Monday, January 15th, 2024 Posted by Jim Thacker

Marvelous Designer creator wins Sci-Tech Academy Award

CLO Virtual Fashion co-founder Jaden Oh has won a Scientific and Technical Academy Award for his work on 3D clothing creation software Marvelous Designer.

Other Sci-Tech awards – the Oscars of the technology world – go to the creators of key open standards in VFX and feature animation, including USD, OpenVDB and Alembic.

The physical awards will be presented at a ceremony in Hollywood next month.

Marvelous Designer: from digital cosplay tool to Sci-Tech Award-winnning app
Marvelous Designer becomes the latest CG application to be recognized at the Scientific and Technical Awards.

The software enables artists to create digital clothing using a workflow similar to that for physical garments, stitching together virtual 2D pattern pieces and draping the fabric over a 3D avatar.

Originally targeted at the cosplay community, Marvelous Designer was first adopted in movie production by Weta Digital, which used it for 2011 animated feature The Adventures of Tintin.

Since then, it has been widely used on animated features and VFX movies, including Doctor Strange in the Multiverse of Madness and Avengers: Infinity War.

(Inset) CLO Virtual Fashion founder Jaden Oh, and the software he helped create, Sci-Tech Award-winnning 3D clothing design tool Marvelous Designer.

Unusually for a Sci-Tech Award, the Academy Plaque goes to a single person, Jaden Oh, co-founder of Marvelous Designer’s developer, CLO Virtual Fashion.

Oh wrote the initial prototype for the software while still at school, going on to found CLO Virtual Fashion after completing a PhD at the Korea Advanced Institute of Science and Technology.

The Academy citation notes his role in guiding CLO Virtual Fashion’s team of engineers and UX designers to “raise the quality of appearance and motion in digital wardrobe creations”.

2016 Pixar short Piper became the first movie produced using a pipeline based around Universal Scene Description.
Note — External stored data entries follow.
/-- p[n] as the issuing strand reads it; p0 is 1 (R95). The other slots of a bundle read the window as it stood before the
bundle's loop word, or what another slot writes (R96, R115). Log entry 4 (DESIGN CHOICE). -/
def State.p (s : State) (n : Nat) : Bool :=
  if n = 0 then true
  else if s.early (.p n) then Config.freeBit s.fresh (keyP + n)
  else if s.bundle && !(s.ctx.cur == .c) && decide (8 ≤ n) then
    let now := SMap.get (Cell.init false) s.ctx.p n
    let was := (SMap.get (Cell.init false) s.window n).read s.ctx.cur (s.strand s.ctx.cur).clk
      (Config.freeBit s.fresh (keyP + n))
    if now = SMap.get (Cell.init false) s.window n ∨ now.tick = 0 ∨ Config.freeBit s.fresh (keyP + 16 + n) = true then was
    else now.val
  else (SMap.get (Cell.init false) s.ctx.p n).read s.ctx.cur (s.strand s.ctx.cur).clk (Config.freeBit s.fresh (keyP + n))

/-- p[n] ← v; p0 ignores (R95). -/
def State.setP (s : State) (n : Nat) (v : Bool) (bound : Nat) : State :=
  if n = 0 then s
  else (s.mctx (fun c => { c with
      p := SMap.set (Cell.init false) c.p n
        ((SMap.get (Cell.init false) c.p n).write c.cur (s.now + (bound - 1)) v) })).notePend (.p n) bound 0

/-- A window predicate written by a loop word in lock-step: every slot sees it from the next bundle on (R115). -/
def Ctx.setWindow (c : Ctx) (n : Nat) (v : Bool) : Ctx :=
  { c with p := SMap.set (Cell.init false) c.p n { val := v, old := v, wr := .c, tick := 0 } }

/-- vp[n], one bit a lane (R60). Log entry 4 (DESIGN CHOICE). -/
def State.vp (s : State) (n : Nat) : Word :=
  if s.early (.vp n) then Config.freeWord s.fresh (keyVp + n)
  else (SMap.get (Cell.init 0) s.ctx.vp n).read s.ctx.cur (s.strand s.ctx.cur).clk (Config.freeBit s.fresh (keyVp + n))

/-- vp[n] ← v. -/
def State.setVp (s : State) (n : Nat) (v : Word) (bound : Nat) : State :=
  (s.mctx (fun c => { c with
      vp := SMap.set (Cell.init 0) c.vp n
        ((SMap.get (Cell.init 0) c.vp n).write c.cur (s.now + (bound - 1)) v) })).notePend (.vp n) bound 0

/-- CSR n, whose value is now v, as the issuing strand sees it: with no token since another strand's write, as it was before
that write or as it is (R96, R140, R211). Log entry 4 (DESIGN CHOICE). -/
def State.csrAs (s : State) (n : Nat) (v : Word) : Word :=
  match SMap.get none s.ctx.csrOld n with
  | none => v
  | some e => ({ e with val := v }).read s.ctx.cur (s.strand s.ctx.cur).clk (Config.freeBit s.fresh (900 + n))

/-- The issuing strand writes CSR n, which held v; others see the write through a token (R96, R211). -/
def State.noteCsr (s : State) (n : Nat) (v : Word) (bound : Nat) : State :=
  s.mctx (fun c => { c with
    csrOld := SMap.set none c.csrOld n (some { val := v, old := v, wr := c.cur, tick := s.now + (bound - 1) }) })

/-- The 256-byte line of the register space that vn names: VVB + 256 n (R61, R64). -/
def State.vline (s : State) (n : Reg) : Nat := bitsOf (s.csrAs 0x00A s.ctx.csr.vvb) 14 8 + n.toNat

/-- vn lies within the register space (R61). -/
def State.vok (s : State) (n : Reg) : Bool := decide (s.vline n ≤ 127)

/-- The bytes of a line of the register space as the issuing strand reads them. -/
def State.lineVal (s : State) (k : Nat) : VReg :=
  if s.early (.v k) then Config.freeVReg s.fresh (keyLine + k)
  else (SMap.get (Cell.init 0) s.ctx.lines k).read s.ctx.cur (s.strand s.ctx.cur).clk
    (Config.freeBit s.fresh (keyLine + k))

/-- v[n] (R61). Log entry 4 (DESIGN CHOICE). -/
def State.v (s : State) (n : Reg) : VReg := s.lineVal (s.vline n)

/-- Write a line of the register space. -/
def State.setLine (s : State) (k : Nat) (w : VReg) (bound : Nat) : State :=
  (s.mctx (fun c => { c with
      lines := SMap.set (Cell.init 0) c.lines k
        ((SMap.get (Cell.init 0) c.lines k).write c.cur (s.now + (bound - 1)) w) })).notePend (.v k) bound 0

/-- v[n] ← w. -/
def State.setV (s : State) (n : Reg) (w : VReg) (bound : Nat) : State := s.setLine (s.vline n) w bound

/-- b[n] of the issuing strand (R60, R107). -/
def State.b (s : State) (n : BitVec 2) : Word := (s.strand s.ctx.cur).b.get n.toNat

/-- b[n] of the issuing strand ← v. -/
def State.setB (s : State) (n : BitVec 2) (v : Word) : State :=
  s.mstrand s.ctx.cur (fun t => { t with b := t.b.set n.toNat v })

/-- What a stencil slot holds (R69). -/
def State.slotNow (s : State) (n : Nat) : BitVec 256 := SMap.get 0 s.ctx.stencil n

/-- A stencil slot as the issuing strand sees it (R96, R205). Log entry 4 (DESIGN CHOICE). -/
def State.slot (s : State) (n : Nat) : BitVec 256 :=
  match SMap.get none s.ctx.slotOld n with
  | none => s.slotNow n
  | some e => ({ e with val := s.slotNow n }).read s.ctx.cur (s.strand s.ctx.cur).clk (Config.freeBit s.fresh (1100 + n))

/-- A write of v over a slot that another strand has written with no token between: each field holds one writer's value (R205).
Log entry 4 (DESIGN CHOICE). -/
def State.mixSlot (s : State) (n : Nat) (v : BitVec 256) : BitVec 256 :=
  let keep (i : Nat) : Bool := match SMap.get none s.ctx.slotOld n with
    | some e => !(e.wr == s.ctx.cur) && decide ((s.strand s.ctx.cur).clk.of e.wr < e.tick) && Config.freeBit s.fresh (1200 + 16 * n + i)
    | none => false
  BitVec.ofNat 256 ((List.range 16).foldl (fun a i =>
    a + (if keep i then s.slotNow n else v).toNat / 2 ^ (16 * i) % 65536 * 2 ^ (16 * i)) 0)

/-- Write a stencil slot, with the bound of its word (R205). -/
def State.setSlot (s : State) (n : Nat) (v : BitVec 256) (bound : Nat) : State :=
  (s.mctx (fun c => { c with
    stencil := SMap.set 0 c.stencil n (s.mixSlot n v),
    slotOld := SMap.set none c.slotOld n (some { val := v, old := s.slotNow n, wr := c.cur, tick := s.now + (bound - 1) }) })).notePend
      (.stencil n) bound 0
USD is now the industry standard for exchanging complex scene data.

USD’s principal architects win an Academy Plaque
Other Academy Plaques go to the creators of two of the key open standards used in modern VFX and animation pipelines: Universal Scene Description (USD) and OpenVDB.

In the case of USD, the award goes to five Pixar staff, including team lead and chief architect Sebastian Grassia.

Developed in-house at the animation studio, and open-sourced in 2016, USD was designed as a standard format for exchanging complex scene data between applications.

It is now natively supported by the key applications used in VFX and animation production, including both proprietary software and off-the-shelf tools like Houdini and Maya.

The Academy citation describes USD as the “first open-source scene description framework capable of accommodating the full scope of the production workflow”, whose “wide adoption has made it a de facto interchange format of 3D scenes … across the motion picture industry.”

Development of USD is now overseen by the Alliance for OpenUSD, a consortium of tech giants that aims to make USD an ISO-ratified standard across a wider range of industries.

The OpenVDB sizzle reel. Developed at DreamWorks Animation, the volumetric data format is now one of the key industry technologies overseen by the Academy Software Foundation.

OpenVDB creators get their second Sci-Tech Awards
In the case of OpenVDB, the Academy Plaque goes to its principal creator and architect, Ken Museth, and two other former DreamWorks Animation staff, Peter Cucka and Mihai Aldén.

Developed in-house at DreamWorks, and open-sourced in 2012, the volumetric data format is now universally supported in VFX software, forming part of the VFX Reference Platform.

The Academy citation describes OpenVDB as a standard for “efficiently representing complex volumetric effects, such as water, fire and smoke”.

The plaque is the second Sci-Tech Award that OpenVDB has received, the same trio of developers having received an Academy Certificate in 2015.

In addition, one of this year’s certificates goes to the developers responsible for expanding OpenVDB’s feature set, including Jeff Lait, Senior Mathematician at Houdini developer SideFX.

Other awards for Alembic and Dolby Atmos developers
A further certificate goes to the creators of another, slightly older interchange standard, Alembic, including Sony Pictures Imageworks Principal Software Engineer Lucas Miller, and former Industrial Light & Magic Lead TD Christopher Horvath.

Developed at Imageworks and ILM in 2011, and also now part of the VFX Reference Platform, Alembic is widely used to exchange baked simulation and animation data between applications.

The Academy citation notes its “high-efficiency caching” of baked data “across the digital production pipeline”.

Other 2024 Scientific and Technical Awards go to the developers of technologies used in theatrical laser projection systems, and to Dolby Atmos cinema surround sound.